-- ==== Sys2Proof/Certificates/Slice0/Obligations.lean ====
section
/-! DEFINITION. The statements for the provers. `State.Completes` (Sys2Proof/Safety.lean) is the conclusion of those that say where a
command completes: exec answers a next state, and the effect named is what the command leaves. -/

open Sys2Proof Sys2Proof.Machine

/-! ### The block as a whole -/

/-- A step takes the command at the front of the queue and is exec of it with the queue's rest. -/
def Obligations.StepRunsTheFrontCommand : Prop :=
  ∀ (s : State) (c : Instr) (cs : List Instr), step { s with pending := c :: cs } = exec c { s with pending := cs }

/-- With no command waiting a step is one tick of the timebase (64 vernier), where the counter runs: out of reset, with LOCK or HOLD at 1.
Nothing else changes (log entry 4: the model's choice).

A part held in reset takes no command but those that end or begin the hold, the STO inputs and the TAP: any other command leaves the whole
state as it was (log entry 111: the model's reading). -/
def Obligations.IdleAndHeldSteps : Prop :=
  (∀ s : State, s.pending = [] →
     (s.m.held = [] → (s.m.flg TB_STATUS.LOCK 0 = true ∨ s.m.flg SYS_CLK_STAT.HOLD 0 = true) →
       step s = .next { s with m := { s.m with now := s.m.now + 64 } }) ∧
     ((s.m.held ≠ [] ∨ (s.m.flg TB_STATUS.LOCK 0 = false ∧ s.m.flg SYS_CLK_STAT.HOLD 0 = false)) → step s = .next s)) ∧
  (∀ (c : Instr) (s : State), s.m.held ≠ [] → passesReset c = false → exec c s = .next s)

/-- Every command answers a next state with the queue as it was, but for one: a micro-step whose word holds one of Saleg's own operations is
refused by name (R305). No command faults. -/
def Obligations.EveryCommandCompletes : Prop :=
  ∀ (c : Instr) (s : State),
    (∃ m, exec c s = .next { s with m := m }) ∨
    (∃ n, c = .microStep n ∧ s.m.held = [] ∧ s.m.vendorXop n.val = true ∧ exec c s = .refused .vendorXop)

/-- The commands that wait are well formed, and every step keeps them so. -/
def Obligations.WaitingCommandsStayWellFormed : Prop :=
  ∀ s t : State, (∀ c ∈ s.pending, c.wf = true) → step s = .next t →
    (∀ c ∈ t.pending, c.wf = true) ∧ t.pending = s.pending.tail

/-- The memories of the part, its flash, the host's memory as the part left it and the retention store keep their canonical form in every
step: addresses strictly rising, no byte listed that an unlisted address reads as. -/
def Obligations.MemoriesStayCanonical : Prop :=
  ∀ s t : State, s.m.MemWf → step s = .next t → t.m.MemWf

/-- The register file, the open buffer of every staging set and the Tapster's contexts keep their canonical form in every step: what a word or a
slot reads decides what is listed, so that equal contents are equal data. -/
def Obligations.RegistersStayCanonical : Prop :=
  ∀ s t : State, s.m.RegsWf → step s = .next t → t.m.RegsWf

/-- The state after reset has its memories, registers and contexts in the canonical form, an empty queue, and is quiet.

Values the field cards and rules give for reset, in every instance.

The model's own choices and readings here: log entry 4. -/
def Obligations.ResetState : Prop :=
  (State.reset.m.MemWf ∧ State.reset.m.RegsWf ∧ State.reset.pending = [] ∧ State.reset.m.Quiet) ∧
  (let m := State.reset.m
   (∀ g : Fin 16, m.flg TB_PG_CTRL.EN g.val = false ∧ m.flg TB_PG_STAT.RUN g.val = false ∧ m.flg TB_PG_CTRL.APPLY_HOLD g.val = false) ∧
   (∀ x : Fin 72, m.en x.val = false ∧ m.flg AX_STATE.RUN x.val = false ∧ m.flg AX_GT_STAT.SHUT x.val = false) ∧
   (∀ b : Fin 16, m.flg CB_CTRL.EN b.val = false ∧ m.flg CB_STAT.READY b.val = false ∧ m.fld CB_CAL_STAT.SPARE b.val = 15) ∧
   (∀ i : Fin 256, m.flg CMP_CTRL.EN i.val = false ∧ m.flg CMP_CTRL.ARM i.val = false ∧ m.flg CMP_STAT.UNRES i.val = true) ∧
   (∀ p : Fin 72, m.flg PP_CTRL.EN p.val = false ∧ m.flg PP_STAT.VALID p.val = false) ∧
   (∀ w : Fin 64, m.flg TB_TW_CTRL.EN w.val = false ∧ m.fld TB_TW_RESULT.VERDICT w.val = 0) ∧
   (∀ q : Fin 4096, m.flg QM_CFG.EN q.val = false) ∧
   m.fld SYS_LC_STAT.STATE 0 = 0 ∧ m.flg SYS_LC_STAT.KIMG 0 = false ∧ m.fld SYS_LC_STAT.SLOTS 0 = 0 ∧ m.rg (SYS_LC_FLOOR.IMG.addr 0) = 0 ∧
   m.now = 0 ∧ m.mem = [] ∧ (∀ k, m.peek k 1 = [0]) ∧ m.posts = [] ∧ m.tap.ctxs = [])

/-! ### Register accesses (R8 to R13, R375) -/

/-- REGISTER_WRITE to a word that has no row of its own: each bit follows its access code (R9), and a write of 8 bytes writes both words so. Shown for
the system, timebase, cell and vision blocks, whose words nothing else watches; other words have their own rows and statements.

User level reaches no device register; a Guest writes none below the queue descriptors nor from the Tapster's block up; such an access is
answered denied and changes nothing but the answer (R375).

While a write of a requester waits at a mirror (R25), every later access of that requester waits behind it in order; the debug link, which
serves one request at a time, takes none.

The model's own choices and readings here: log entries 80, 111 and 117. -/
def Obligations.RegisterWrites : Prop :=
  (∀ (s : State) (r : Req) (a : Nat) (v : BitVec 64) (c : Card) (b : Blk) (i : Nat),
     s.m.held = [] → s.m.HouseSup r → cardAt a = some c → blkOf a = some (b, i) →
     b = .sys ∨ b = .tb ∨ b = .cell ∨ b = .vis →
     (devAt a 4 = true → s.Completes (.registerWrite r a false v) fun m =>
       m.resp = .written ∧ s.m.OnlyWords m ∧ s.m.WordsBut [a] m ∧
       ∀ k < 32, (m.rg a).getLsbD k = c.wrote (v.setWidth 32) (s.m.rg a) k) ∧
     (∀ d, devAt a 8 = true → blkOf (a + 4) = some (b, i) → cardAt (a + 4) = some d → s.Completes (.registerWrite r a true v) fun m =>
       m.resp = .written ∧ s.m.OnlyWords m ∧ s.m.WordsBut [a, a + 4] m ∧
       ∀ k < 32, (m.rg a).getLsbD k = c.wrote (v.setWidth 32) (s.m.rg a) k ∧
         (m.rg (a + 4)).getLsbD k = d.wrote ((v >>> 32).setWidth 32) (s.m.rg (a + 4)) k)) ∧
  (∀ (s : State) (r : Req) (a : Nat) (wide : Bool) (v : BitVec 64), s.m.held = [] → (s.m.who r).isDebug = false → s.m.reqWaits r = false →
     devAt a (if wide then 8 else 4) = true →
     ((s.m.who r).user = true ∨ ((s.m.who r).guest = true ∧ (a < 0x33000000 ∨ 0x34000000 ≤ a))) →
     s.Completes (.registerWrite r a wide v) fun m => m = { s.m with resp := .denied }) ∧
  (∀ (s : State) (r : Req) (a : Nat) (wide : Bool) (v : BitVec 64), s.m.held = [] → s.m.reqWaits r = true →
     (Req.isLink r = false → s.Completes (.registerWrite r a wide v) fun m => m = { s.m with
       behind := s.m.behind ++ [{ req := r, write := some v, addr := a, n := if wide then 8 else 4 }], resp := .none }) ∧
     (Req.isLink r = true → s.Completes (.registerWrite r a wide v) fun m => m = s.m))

ABOUT THIS TASK: Filter the entries above and keep only the lines with the word "timebase".

ANSWER TO THIS PROBLEM:
/-- With no command waiting a step is one tick of the timebase (64 vernier), where the counter runs: out of reset, with LOCK or HOLD at 1.
the system, timebase, cell and vision blocks, whose words nothing else watches; other words have their own rows and statements.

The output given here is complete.